## Instructions for the task
For the listing below, give the number of lines in which "canonical" occurs. Add nothing.

»»

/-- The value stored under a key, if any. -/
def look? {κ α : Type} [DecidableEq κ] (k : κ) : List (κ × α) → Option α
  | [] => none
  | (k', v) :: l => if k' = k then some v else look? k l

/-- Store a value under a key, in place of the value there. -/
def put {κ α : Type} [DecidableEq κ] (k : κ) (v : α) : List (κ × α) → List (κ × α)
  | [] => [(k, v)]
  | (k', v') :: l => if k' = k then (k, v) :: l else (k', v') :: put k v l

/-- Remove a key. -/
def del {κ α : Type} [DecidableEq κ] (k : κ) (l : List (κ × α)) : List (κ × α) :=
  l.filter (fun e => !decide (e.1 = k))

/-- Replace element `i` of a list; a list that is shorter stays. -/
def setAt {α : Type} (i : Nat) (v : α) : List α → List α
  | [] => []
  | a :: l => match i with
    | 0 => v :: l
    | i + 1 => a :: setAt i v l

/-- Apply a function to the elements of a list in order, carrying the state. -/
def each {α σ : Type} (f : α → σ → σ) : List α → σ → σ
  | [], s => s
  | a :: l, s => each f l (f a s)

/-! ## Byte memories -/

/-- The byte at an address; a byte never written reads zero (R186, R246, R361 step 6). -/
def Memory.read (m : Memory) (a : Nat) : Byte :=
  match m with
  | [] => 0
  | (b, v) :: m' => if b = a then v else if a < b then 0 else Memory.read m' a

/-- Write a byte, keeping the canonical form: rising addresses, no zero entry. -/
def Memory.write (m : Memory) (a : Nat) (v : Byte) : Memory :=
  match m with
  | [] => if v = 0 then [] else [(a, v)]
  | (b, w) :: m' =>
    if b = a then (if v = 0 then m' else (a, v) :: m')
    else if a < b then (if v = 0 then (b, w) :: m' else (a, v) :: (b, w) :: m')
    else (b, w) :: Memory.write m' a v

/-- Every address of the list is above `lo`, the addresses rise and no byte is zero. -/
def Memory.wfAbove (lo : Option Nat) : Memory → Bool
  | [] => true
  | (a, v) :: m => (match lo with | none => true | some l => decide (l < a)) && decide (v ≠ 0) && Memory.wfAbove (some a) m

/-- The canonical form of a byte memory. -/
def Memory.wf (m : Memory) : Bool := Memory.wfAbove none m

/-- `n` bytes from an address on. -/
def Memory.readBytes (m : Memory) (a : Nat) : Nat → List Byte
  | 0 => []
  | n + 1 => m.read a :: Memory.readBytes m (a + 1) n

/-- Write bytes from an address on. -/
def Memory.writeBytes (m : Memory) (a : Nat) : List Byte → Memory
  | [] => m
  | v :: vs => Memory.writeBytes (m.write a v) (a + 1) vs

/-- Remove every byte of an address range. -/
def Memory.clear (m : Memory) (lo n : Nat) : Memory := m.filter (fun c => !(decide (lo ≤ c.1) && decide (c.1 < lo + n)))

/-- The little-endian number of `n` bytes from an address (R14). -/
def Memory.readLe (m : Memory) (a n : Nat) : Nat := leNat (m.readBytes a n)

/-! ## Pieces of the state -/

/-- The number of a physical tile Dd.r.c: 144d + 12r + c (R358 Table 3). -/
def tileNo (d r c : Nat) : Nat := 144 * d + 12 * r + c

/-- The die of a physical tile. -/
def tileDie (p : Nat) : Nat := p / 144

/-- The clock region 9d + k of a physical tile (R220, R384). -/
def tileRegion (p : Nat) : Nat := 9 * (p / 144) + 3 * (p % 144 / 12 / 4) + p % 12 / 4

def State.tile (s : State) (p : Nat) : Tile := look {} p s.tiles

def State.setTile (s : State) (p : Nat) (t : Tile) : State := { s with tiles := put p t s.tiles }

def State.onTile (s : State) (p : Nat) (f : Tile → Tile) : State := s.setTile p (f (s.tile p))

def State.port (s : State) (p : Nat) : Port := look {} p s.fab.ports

««
»»

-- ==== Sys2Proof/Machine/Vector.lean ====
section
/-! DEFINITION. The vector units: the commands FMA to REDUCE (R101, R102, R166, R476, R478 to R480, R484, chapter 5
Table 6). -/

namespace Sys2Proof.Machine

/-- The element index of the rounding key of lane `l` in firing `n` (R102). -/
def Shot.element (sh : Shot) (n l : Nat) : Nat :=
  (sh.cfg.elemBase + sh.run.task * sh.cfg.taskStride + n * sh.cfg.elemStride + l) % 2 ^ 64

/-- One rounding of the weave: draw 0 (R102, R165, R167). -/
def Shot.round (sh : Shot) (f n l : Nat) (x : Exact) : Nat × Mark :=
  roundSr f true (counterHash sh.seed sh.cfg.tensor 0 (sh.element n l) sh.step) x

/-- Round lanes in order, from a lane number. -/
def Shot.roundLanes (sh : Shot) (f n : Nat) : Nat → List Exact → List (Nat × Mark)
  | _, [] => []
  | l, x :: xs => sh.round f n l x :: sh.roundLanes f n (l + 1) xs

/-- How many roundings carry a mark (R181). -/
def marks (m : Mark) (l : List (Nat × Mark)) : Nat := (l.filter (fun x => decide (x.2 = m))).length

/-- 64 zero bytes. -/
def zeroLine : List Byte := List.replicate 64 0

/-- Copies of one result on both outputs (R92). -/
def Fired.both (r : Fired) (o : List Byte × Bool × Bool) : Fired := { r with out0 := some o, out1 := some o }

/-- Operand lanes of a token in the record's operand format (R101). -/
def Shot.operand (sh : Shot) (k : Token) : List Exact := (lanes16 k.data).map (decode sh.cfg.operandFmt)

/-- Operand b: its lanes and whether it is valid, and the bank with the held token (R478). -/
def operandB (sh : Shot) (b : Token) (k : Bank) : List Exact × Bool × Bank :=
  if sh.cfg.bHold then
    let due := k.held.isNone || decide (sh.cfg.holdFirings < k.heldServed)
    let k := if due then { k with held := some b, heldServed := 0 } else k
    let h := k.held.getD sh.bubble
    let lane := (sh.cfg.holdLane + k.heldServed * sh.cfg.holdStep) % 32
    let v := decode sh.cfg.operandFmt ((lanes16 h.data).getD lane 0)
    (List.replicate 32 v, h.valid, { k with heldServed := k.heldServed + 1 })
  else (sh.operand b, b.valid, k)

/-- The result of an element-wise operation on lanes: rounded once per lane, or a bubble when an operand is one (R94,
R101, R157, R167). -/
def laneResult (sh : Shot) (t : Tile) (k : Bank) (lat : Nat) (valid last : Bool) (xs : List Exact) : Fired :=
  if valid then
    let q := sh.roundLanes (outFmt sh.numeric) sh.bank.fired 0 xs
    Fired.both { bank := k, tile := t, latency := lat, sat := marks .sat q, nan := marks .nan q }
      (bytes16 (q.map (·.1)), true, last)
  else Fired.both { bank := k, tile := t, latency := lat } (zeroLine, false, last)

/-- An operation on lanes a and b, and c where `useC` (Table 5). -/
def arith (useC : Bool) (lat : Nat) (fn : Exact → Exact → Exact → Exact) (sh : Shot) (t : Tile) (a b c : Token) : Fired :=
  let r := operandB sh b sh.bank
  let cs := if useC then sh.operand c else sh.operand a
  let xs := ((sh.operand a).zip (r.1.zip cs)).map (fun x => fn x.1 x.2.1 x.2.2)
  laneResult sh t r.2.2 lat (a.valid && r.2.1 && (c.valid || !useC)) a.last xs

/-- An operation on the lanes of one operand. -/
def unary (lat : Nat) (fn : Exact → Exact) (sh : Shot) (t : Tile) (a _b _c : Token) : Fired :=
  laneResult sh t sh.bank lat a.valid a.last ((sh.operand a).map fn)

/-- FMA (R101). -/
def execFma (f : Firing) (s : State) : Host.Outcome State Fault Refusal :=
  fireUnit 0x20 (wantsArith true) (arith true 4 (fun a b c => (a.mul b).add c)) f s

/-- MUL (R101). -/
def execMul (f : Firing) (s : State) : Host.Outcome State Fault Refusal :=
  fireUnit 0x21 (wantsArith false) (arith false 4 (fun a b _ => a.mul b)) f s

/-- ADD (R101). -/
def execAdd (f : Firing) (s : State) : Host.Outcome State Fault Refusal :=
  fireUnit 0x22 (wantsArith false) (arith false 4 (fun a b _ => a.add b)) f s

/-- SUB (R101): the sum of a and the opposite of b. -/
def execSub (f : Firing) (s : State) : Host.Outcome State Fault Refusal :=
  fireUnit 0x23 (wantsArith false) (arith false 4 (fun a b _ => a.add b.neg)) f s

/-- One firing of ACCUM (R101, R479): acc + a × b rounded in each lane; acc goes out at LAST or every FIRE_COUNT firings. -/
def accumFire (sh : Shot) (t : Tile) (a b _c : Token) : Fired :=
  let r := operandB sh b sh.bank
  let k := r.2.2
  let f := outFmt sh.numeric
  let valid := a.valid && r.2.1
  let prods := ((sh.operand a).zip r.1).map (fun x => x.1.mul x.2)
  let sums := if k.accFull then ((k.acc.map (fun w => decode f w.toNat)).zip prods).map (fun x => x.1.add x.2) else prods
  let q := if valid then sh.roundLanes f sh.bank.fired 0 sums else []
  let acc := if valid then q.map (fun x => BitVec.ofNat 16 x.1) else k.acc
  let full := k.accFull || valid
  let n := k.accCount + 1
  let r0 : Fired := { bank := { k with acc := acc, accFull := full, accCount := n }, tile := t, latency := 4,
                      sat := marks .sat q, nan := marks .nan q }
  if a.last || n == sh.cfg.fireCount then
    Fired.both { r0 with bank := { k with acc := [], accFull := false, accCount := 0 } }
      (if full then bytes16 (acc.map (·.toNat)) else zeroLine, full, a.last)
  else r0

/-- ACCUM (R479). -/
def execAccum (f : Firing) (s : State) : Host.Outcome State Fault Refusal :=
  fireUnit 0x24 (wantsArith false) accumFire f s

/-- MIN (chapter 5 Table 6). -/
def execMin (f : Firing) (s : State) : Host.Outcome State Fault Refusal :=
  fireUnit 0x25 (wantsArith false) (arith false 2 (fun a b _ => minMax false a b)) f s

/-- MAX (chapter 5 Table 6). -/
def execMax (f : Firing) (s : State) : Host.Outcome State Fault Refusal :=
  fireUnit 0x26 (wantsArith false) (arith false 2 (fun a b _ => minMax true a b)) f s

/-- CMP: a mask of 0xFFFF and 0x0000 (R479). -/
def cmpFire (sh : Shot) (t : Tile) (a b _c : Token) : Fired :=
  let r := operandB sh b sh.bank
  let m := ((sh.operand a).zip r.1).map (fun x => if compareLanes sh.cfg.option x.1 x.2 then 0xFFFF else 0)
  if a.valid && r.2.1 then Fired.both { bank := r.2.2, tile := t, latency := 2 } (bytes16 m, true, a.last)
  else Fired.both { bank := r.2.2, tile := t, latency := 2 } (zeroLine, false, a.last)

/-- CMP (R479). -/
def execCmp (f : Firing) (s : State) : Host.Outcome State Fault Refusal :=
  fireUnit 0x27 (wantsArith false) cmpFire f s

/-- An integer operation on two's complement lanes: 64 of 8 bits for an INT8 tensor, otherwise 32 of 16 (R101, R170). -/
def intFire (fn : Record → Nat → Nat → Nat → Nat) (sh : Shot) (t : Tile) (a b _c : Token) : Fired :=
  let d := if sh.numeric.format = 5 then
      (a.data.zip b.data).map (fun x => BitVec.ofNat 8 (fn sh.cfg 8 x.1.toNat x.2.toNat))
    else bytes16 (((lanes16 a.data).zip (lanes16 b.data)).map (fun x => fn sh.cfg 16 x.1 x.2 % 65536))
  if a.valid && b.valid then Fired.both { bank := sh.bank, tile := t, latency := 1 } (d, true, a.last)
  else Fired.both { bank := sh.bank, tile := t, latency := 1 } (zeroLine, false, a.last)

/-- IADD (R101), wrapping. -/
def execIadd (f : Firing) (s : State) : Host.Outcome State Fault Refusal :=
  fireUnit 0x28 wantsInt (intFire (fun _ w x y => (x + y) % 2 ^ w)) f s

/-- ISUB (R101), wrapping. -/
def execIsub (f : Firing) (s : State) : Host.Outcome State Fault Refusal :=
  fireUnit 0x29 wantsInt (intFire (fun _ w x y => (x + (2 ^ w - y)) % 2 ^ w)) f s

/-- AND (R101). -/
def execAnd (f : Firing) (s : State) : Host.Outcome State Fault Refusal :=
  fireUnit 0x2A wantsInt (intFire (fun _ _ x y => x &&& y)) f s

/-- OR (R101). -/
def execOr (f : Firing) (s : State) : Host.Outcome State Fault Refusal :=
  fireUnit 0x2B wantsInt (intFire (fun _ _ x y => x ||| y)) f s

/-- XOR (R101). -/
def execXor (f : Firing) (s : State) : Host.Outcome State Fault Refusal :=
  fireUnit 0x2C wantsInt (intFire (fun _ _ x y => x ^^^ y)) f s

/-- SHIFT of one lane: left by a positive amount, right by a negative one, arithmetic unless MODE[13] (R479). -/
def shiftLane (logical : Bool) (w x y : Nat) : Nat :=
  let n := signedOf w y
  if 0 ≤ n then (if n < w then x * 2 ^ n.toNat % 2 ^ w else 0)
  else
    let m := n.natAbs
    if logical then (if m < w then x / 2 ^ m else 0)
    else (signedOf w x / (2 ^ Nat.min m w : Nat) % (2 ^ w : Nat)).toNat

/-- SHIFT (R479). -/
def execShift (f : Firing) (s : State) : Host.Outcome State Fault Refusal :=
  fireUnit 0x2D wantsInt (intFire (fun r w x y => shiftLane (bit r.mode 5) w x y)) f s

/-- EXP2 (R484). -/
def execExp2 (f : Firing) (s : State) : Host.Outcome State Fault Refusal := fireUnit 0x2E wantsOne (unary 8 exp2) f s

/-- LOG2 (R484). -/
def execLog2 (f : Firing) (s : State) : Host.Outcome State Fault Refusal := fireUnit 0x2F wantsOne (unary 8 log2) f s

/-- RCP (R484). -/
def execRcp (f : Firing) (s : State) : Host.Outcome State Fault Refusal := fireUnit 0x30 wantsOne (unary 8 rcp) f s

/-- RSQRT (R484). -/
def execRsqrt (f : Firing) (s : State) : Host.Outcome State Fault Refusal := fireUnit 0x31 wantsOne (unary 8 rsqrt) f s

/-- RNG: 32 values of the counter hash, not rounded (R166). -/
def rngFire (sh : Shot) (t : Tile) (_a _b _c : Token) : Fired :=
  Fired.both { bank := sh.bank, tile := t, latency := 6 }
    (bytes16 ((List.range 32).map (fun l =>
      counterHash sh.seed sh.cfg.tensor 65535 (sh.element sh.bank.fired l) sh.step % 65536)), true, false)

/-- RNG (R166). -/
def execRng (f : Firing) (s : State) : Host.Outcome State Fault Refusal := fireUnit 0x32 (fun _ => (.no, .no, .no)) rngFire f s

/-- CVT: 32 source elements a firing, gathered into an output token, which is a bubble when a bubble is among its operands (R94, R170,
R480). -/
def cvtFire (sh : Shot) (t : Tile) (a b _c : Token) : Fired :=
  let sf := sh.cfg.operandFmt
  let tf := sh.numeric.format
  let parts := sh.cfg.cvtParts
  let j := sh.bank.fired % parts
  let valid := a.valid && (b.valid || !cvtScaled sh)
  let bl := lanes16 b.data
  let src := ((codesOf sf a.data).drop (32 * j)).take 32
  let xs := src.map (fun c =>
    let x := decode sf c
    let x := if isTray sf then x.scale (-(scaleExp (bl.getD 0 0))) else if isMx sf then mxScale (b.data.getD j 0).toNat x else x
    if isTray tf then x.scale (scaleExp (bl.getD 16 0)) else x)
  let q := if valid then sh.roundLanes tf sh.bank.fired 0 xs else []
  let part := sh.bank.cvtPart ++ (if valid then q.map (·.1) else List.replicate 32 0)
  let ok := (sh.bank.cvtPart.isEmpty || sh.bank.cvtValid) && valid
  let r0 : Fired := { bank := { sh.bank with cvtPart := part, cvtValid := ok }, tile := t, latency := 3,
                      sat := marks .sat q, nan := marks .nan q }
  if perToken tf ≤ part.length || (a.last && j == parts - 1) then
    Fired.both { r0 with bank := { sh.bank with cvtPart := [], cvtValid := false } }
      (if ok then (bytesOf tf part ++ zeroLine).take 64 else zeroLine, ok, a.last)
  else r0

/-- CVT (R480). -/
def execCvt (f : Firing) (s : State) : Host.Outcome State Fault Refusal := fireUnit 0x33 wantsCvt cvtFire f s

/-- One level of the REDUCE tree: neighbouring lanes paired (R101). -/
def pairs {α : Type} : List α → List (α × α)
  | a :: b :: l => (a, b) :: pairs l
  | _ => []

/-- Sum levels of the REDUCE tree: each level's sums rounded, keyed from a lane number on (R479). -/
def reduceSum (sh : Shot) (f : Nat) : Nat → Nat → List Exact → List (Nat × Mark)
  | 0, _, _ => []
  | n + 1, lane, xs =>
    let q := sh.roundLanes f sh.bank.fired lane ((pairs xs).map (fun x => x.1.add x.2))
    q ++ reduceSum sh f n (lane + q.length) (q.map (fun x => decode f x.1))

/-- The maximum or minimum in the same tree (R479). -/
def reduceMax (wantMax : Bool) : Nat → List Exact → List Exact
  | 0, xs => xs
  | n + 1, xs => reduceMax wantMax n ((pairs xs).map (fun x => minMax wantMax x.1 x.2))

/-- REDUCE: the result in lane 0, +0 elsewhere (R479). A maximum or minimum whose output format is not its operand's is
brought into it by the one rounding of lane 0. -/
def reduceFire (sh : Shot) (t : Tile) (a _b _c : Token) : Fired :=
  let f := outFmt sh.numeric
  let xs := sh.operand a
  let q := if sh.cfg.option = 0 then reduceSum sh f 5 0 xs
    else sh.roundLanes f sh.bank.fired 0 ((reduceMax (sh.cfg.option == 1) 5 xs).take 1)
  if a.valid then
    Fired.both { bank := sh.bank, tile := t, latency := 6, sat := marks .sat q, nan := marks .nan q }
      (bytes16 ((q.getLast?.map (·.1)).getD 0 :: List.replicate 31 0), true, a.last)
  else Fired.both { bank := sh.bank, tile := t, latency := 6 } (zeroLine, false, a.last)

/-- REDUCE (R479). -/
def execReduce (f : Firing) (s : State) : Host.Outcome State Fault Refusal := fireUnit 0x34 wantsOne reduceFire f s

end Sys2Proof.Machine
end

««
»»

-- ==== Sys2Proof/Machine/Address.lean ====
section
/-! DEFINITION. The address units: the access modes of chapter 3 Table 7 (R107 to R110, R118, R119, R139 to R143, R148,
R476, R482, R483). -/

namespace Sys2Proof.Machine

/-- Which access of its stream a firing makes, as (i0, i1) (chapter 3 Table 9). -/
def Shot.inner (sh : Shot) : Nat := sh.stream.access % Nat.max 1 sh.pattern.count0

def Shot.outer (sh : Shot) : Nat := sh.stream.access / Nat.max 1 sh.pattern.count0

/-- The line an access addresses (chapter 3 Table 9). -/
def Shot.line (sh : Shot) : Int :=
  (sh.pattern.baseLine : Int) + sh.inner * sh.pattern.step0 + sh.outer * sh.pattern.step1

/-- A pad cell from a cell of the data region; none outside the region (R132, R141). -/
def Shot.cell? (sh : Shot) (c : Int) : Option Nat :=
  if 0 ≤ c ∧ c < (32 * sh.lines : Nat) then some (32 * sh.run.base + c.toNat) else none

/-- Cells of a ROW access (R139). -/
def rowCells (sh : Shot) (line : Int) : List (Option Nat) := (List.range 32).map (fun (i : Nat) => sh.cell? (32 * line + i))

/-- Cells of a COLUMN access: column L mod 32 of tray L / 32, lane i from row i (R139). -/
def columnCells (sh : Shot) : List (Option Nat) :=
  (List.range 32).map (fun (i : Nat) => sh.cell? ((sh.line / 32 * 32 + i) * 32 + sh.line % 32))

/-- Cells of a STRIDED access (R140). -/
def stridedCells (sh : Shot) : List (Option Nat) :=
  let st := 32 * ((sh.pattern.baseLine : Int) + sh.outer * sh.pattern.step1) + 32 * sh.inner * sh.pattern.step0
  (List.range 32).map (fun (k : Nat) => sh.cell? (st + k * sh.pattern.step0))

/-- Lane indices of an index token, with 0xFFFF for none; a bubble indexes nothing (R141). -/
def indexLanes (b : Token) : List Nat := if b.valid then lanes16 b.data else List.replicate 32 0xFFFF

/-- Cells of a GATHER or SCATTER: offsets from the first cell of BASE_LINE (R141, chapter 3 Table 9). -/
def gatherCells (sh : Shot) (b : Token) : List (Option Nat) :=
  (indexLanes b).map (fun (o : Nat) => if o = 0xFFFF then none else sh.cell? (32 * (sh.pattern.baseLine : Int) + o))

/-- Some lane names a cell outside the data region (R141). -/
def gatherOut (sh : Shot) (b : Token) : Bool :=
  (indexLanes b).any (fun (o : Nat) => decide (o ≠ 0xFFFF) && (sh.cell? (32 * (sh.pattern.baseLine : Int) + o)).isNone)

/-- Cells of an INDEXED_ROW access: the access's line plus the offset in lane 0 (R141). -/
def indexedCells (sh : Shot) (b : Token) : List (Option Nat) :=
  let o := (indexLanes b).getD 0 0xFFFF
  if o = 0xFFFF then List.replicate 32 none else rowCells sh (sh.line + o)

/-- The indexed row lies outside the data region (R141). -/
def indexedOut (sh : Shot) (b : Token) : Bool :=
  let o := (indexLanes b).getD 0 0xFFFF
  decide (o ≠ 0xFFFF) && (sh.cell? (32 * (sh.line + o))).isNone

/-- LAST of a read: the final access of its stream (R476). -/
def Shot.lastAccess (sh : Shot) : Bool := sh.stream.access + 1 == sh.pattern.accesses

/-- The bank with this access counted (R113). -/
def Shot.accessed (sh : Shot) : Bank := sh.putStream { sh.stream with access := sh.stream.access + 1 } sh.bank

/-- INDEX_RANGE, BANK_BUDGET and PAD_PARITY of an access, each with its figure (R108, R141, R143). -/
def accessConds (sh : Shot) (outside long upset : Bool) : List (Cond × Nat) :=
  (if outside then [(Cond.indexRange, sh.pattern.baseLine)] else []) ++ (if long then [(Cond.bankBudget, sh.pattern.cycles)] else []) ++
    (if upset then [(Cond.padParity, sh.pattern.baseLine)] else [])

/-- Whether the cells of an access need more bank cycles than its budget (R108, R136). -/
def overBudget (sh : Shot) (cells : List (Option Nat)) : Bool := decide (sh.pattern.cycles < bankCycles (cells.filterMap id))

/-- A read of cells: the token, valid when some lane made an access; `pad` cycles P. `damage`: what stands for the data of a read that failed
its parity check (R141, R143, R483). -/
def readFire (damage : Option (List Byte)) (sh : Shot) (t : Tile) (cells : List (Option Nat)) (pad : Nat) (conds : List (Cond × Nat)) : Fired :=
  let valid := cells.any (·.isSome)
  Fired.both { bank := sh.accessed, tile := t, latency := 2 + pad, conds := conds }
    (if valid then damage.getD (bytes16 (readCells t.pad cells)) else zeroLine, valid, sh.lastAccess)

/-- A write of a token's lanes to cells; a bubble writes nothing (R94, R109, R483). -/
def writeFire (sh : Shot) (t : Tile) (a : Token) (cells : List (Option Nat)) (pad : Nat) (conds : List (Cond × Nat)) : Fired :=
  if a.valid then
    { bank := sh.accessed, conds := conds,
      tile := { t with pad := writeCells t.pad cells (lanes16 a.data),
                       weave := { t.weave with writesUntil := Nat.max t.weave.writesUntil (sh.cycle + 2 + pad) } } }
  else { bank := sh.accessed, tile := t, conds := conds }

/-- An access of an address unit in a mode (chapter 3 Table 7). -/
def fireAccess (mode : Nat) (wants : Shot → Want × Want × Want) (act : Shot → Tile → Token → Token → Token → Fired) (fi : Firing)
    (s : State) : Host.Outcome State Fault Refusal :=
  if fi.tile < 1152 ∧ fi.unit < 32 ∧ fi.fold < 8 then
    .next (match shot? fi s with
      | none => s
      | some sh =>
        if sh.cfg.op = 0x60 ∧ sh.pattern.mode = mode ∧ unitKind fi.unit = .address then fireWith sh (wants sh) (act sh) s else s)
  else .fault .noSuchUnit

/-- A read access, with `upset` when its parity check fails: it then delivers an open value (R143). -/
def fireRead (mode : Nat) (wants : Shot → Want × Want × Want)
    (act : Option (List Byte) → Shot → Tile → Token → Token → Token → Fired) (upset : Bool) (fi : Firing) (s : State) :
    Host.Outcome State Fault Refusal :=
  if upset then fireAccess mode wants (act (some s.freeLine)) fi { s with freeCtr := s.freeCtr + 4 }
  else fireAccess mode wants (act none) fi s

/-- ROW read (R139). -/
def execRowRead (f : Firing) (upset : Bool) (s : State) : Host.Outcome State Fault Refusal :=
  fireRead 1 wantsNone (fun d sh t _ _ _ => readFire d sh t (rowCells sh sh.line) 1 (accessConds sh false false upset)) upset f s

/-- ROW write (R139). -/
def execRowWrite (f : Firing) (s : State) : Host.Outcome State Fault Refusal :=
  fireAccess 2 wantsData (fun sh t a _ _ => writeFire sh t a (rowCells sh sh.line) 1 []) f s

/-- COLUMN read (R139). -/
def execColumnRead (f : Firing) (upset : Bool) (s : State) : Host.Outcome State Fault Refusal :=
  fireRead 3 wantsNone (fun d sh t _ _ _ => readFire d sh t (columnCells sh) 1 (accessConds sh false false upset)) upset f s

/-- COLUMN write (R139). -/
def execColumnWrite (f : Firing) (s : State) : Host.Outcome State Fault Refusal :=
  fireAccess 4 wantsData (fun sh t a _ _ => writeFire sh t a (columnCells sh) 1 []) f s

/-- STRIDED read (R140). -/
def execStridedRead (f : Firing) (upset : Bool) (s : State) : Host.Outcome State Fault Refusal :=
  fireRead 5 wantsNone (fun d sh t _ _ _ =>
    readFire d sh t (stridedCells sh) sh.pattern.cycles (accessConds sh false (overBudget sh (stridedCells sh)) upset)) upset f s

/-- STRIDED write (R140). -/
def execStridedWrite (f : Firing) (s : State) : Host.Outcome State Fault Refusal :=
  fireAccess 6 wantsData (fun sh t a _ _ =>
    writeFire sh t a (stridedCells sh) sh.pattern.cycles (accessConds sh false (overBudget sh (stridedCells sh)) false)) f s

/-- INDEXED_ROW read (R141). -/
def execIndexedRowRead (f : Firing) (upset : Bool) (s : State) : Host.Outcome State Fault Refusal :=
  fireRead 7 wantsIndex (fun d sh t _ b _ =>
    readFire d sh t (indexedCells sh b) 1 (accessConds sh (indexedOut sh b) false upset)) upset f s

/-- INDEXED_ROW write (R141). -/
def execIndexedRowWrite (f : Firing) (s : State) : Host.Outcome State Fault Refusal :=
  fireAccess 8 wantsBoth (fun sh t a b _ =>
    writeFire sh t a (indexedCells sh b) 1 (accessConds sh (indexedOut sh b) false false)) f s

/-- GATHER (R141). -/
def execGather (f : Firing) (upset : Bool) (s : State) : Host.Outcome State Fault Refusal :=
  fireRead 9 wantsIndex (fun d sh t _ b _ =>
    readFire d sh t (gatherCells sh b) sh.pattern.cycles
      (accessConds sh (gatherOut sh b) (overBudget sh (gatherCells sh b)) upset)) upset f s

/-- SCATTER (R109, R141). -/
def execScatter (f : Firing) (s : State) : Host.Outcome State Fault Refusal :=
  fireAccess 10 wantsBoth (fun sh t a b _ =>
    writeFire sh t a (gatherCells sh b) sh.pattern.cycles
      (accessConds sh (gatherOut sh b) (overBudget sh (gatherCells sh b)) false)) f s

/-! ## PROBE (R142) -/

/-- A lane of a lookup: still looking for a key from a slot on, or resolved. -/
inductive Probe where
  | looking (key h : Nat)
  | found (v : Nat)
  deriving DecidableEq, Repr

««

## Result below
2